The researchers were able to identify five basic kinds of spam content that appear the most in UGC materials. There was Gibberish content: e.g., asdsad jksjfs sdhd; Irrelevant content: e.g., Review of a movie for a gaming app; Solicitation content: e.g.Follow me on twitter @xxxx; Abusive language content: e.g.idiotic dirty morons; and Promotional content: e.g., Instant cash discount, register now.

As search engines like Google try to remove spam UGC content, the job becomes harder for the platform. As one of the paper’s authors noted, “The effort required to reduce the spam rates from 5% to 0% is much higher as compared to bringing it down from 10% to 5%.” The same author went on to say, “…There is a business need for prioritization based on which spam types impact user experience negatively and invest time and resources towards building automated systems to tackle those.”
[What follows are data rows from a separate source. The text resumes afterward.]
/-- The wake inputs and DOCP (R26, R43, R150, R151, R159): a changed level of an enabled source is timed for its debounce time, a level back
at the stable one ends the timing, a disabled source only moves its pin; a level that stood its time becomes the stable level, and an
active edge is an event in RUN and WAKING, cancels a pending sleep first, and wakes the part in SLEEP with the source for its cause. DOCP is the
pin of DOC, timed as the others; while the main clock runs in scan state WAITING lamp use is taken with the document, and dropped as it leaves
before the first pick, the lamp then held for its hold time. The model's choices:
DOCP high shows a document (notes/assumptions/11.md), and an expiry with no timing under way has no effect (6.md). -/
def Obligations.WakeInputsAreDebounced : Prop :=
  (∀ (pin : SignalPin) (high : Bool) (e : WakeEntry) (d : Debounce) (s : State),
    s.chip.power.wake[sourceIndex (pinSource pin)]? = some e →
    s.chip.power.sources[sourceIndex (pinSource pin)]? = some d →
    let c := { s.chip with pins := setPin pin high s.chip.pins }
    let timed := fun x => { c with power := { c.power with
      sources := c.power.sources.set (sourceIndex (pinSource pin)) { d with timing := x } } }
    (e.enable = false → exec (.wakeInputChange pin high) s = .next (s.withChip c)) ∧
    (e.enable = true → high = d.stable → exec (.wakeInputChange pin high) s = .next (s.withChip (timed none))) ∧
    (e.enable = true → high ≠ d.stable → 0 < e.debounce → d.timing = none →
      exec (.wakeInputChange pin high) s = .next (s.withChip (timed (some (high, e.debounce * 33000))))) ∧
    (e.enable = true → high ≠ d.stable → e.debounce = 0 →
      exec (.wakeInputChange pin high) s = .next (s.withChip (edgeTaken (pinSource pin) e.rising high c)))) ∧
  (∀ (src : WakeSource) (e : WakeEntry) (d : Debounce) (s : State), s.chip.power.wake[sourceIndex src]? = some e →
    s.chip.power.sources[sourceIndex src]? = some d →
    (∀ level left, e.enable = true → d.timing = some (level, left) →
      exec (.debounceExpiry src) s = .next (s.withChip (edgeTaken src e.rising level s.chip))) ∧
    (e.enable = false ∨ d.timing = none → exec (.debounceExpiry src) s = .next s)) ∧
  (∀ (src : WakeSource) (rising level : Bool) (c : Chip),
    let b := { c with power := { c.power with sources := c.power.sources.set (sourceIndex src) ⟨level, none⟩ } }
    (level ≠ rising → edgeTaken src rising level c = b) ∧
    (level = rising → c.power.state = .sleep → edgeTaken src rising level c = wake (sourceCause src) b) ∧
    (level = rising → c.power.state = .run ∨ c.power.state = .waking → edgeTaken src rising level c = queueEvent (sourceEvent src) b) ∧
    (level = rising → c.power.state = .sleepPending →
      (edgeTaken src rising level c).power.state = .run ∧ (edgeTaken src rising level c).power.wakeTimer = 0 ∧
      (300 ≤ freeBytes c →
        (edgeTaken src rising level c).link.reports =
          c.link.reports ++ [.event (.sleepCancelled .signal), .event (sourceEvent src)]))) ∧
  (∀ (present : Bool) (s : State),
    ∃ t, exec (.docpChange present) s = .next t ∧ t.chip.pins.docp = present ∧ t.chip.loaded = s.chip.loaded ∧
      t.chip.pool = s.chip.pool ∧ t.chip.routes = s.chip.routes ∧ t.flash = s.flash ∧
      (s.chip.scan.state ≠ .waiting → t.chip.scan = s.chip.scan) ∧
      (s.chip.scan.state = .waiting → s.chip.power.clockOn = true → present = true → t.chip.scan.lampUse = true)) ∧
  (∀ (present : Bool) (e : WakeEntry) (d : Debounce) (s : State), s.chip.power.wake[3]? = some e → s.chip.power.sources[3]? = some d →
    let pinned := { s.chip with pins := { s.chip.pins with docp := present } }
    let picked := ∃ r x, s.chip.scan.route = some r ∧ ctxOf s.chip r = some x ∧ x.begun = true
    ∃ c, (s.chip.scan.state ≠ .waiting ∨ s.chip.power.clockOn = false → c = pinned) ∧
      (s.chip.scan.state = .waiting → s.chip.power.clockOn = true → present = true → s.chip.scan.lampUse = false →
        c = { pinned with scan := { s.chip.scan with lampUse := true },
                          power := { s.chip.power with lamp := s.chip.power.lamp.request 10000 } }) ∧
      (s.chip.scan.state = .waiting → s.chip.power.clockOn = true → present = false → s.chip.scan.lampUse = true → ¬picked →
        c = { pinned with scan := { s.chip.scan with lampUse := false },
                          power := { s.chip.power with lamp := s.chip.power.lamp.release (s.chip.power.holds.getD 1 0 * 10000) } }) ∧
      (s.chip.scan.lampUse = present ∨ present = false ∧ picked → c = pinned) ∧
      let timed := fun x => { c with power := { c.power with sources := c.power.sources.set 3 { d with timing := x } } }
      (e.enable = false → exec (.docpChange present) s = .next (s.withChip c)) ∧
      (e.enable = true → present = d.stable → exec (.docpChange present) s = .next (s.withChip (timed none))) ∧
      (e.enable = true → present ≠ d.stable → 0 < e.debounce → d.timing = none →
        exec (.docpChange present) s = .next (s.withChip (timed (some (present, e.debounce * 33000))))) ∧
      (e.enable = true → present ≠ d.stable → 0 < e.debounce → d.timing.isSome = true → exec (.docpChange present) s = .next (s.withChip c)) ∧
      (e.enable = true → present ≠ d.stable → e.debounce = 0 →
        exec (.docpChange present) s = .next (s.withChip (edgeTaken .doc e.rising present c))))

/-- The supplies and the host reset requests (R71, R75, R147, R149, R164): a rising domain is on at the end of its settle time, a held one off
at the end of its hold, the head losing its content; BOOT HOLD ends in SERVING once its conditions hold, and SERVICE PULSE leaves the
requests. The model's choices: the host supply has had its 20 ms at the release (notes/assumptions/39.md, DEDUCED), and the end of a settle
time or of a hold that does not run in its domain, and a release outside HOLDING, have no effect (6.md). -/
def Obligations.SuppliesSettleAndHold : Prop :=
  (∀ (n : Nat) (therm : Byte) (s : State),
    (s.chip.power.lamp = .rising n → exec (.domainSettled .lamp therm) s =
      .next (s.withChip ({ s.chip with power := { s.chip.power with lamp := .on } }))) ∧
    (s.chip.power.motor = .rising n → exec (.domainSettled .motor therm) s =
      .next (s.withChip ({ s.chip with power := { s.chip.power with motor := .on } }))) ∧
    (s.chip.power.head = .rising n →
      ∃ t, exec (.domainSettled .head therm) s = .next t ∧ t.chip.power.head = .on ∧ t.chip.pins.therm = therm ∧
        t.chip.head.band = (s.chip.heat.thresholds.countP fun x => decide (x ≤ therm.toNat)) ∧
        t.chip.backdrop = s.chip.backdrop ∧ t.chip.pool = s.chip.pool ∧ t.chip.routes = s.chip.routes ∧
        t.flash = s.flash)) ∧
  (∀ (n : Nat) (s : State),
    (s.chip.power.lamp = .holding n → exec (.domainHoldExpiry .lamp) s =
      .next (s.withChip ({ s.chip with power := { s.chip.power with lamp := .off } }))) ∧
    (s.chip.power.motor = .holding n → exec (.domainHoldExpiry .motor) s =
      .next (s.withChip ({ s.chip with power := { s.chip.power with motor := .off } }))) ∧
    (s.chip.power.head = .holding n → exec (.domainHoldExpiry .head) s =
      .next (s.withChip ({ s.chip with
        power := { s.chip.power with head := .off },
        head := { s.chip.head with shift := .empty, loadLeft := 0, latch := none, strobeTime := none } })))) ∧
  (∀ (d : DomainId) (therm : Byte) (s : State),
    let x := match d with | .lamp => s.chip.power.lamp | .head => s.chip.power.head | .motor => s.chip.power.motor
    ((∀ n, x ≠ .rising n) → exec (.domainSettled d therm) s = .next s) ∧
    ((∀ n, x ≠ .holding n) → exec (.domainHoldExpiry d) s = .next s)) ∧
  (∀ s : State, s.chip.boot.state = .holding → s.chip.power.state = .run → s.chip.store.op ≠ .scanning →
    s.chip.store.scanned = true → s.chip.boot.check = none → s.chip.boot.install = none →
    exec .bootHoldRelease s = .next (s.withChip ({ s.chip with
      boot := { s.chip.boot with state := .serving },
      power := { s.chip.power with hostUp := max s.chip.power.hostUp 20000, bootHold := false } }))) ∧
  (∀ s : State, s.chip.boot.state ≠ .holding → exec .bootHoldRelease s = .next s) ∧
  (∀ s : State, exec .servicePulseEnd s = .next (s.withChip
    ({ s.chip with power := { s.chip.power with pulseHold := none } })))

/-! ## The pool's quotas -/

/-- R3 as every step keeps it: the quotas of the routes that are not CLOSED sum to at most 32, at reset and after every step, and the
charged count of a route that is open before and after a step, with the same quota, stays at most its quota. This last
is said of commands that give at most one byte of the link; a command with more does what as many commands with one byte do. -/
def Obligations.QuotasStayWithinThePool : Prop :=
  let sum := fun c : Chip => ([0, 1, 2, 3].map fun r => match ctxOf c r with | some x => x.quota | none => 0).sum
  sum State.reset.chip = 0 ∧
  (∀ s t : State, step s = .next t → sum s.chip ≤ 32 → sum t.chip ≤ 32) ∧
  (∀ (s t : State) (r : Nat) (x y : Ctx), step s = .next t → (∀ d p a b bytes rest, s.pending ≠ .lselAssert d p (a :: b :: bytes) :: rest) →
    ctxOf s.chip r = some x → ctxOf t.chip r = some y → y.quota = x.quota → charged s.chip r ≤ x.quota → charged t.chip r ≤ y.quota)
end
The point of this study was to see how UGC spam affected the way people trusted the content they find on sites with UGC. Surprisingly, most kinds of UGC spam have a negligible effect on the overall experience of the visitors to the website. For example, abusive language spam had a more noticeable impact on consumer experience. It’s more worthwhile for Google and related properties to focus on abusive language rather than worry about spam based on solicitation or promotional materials.

For some practical applications to this study, in the video that accompanies the research, Dr. Sowmya states that away she discovered to build trust in Google Play is to show the top positive review and the top negative review. Doing so, she says, gives the user a sense of the pros and cons of a product. 

As was reported in another piece about this study, the video also recommends user surveys to measure happiness levels after the solution has been applied. This kind of data can demonstrate to the stakeholders that the initiative was or was not successful.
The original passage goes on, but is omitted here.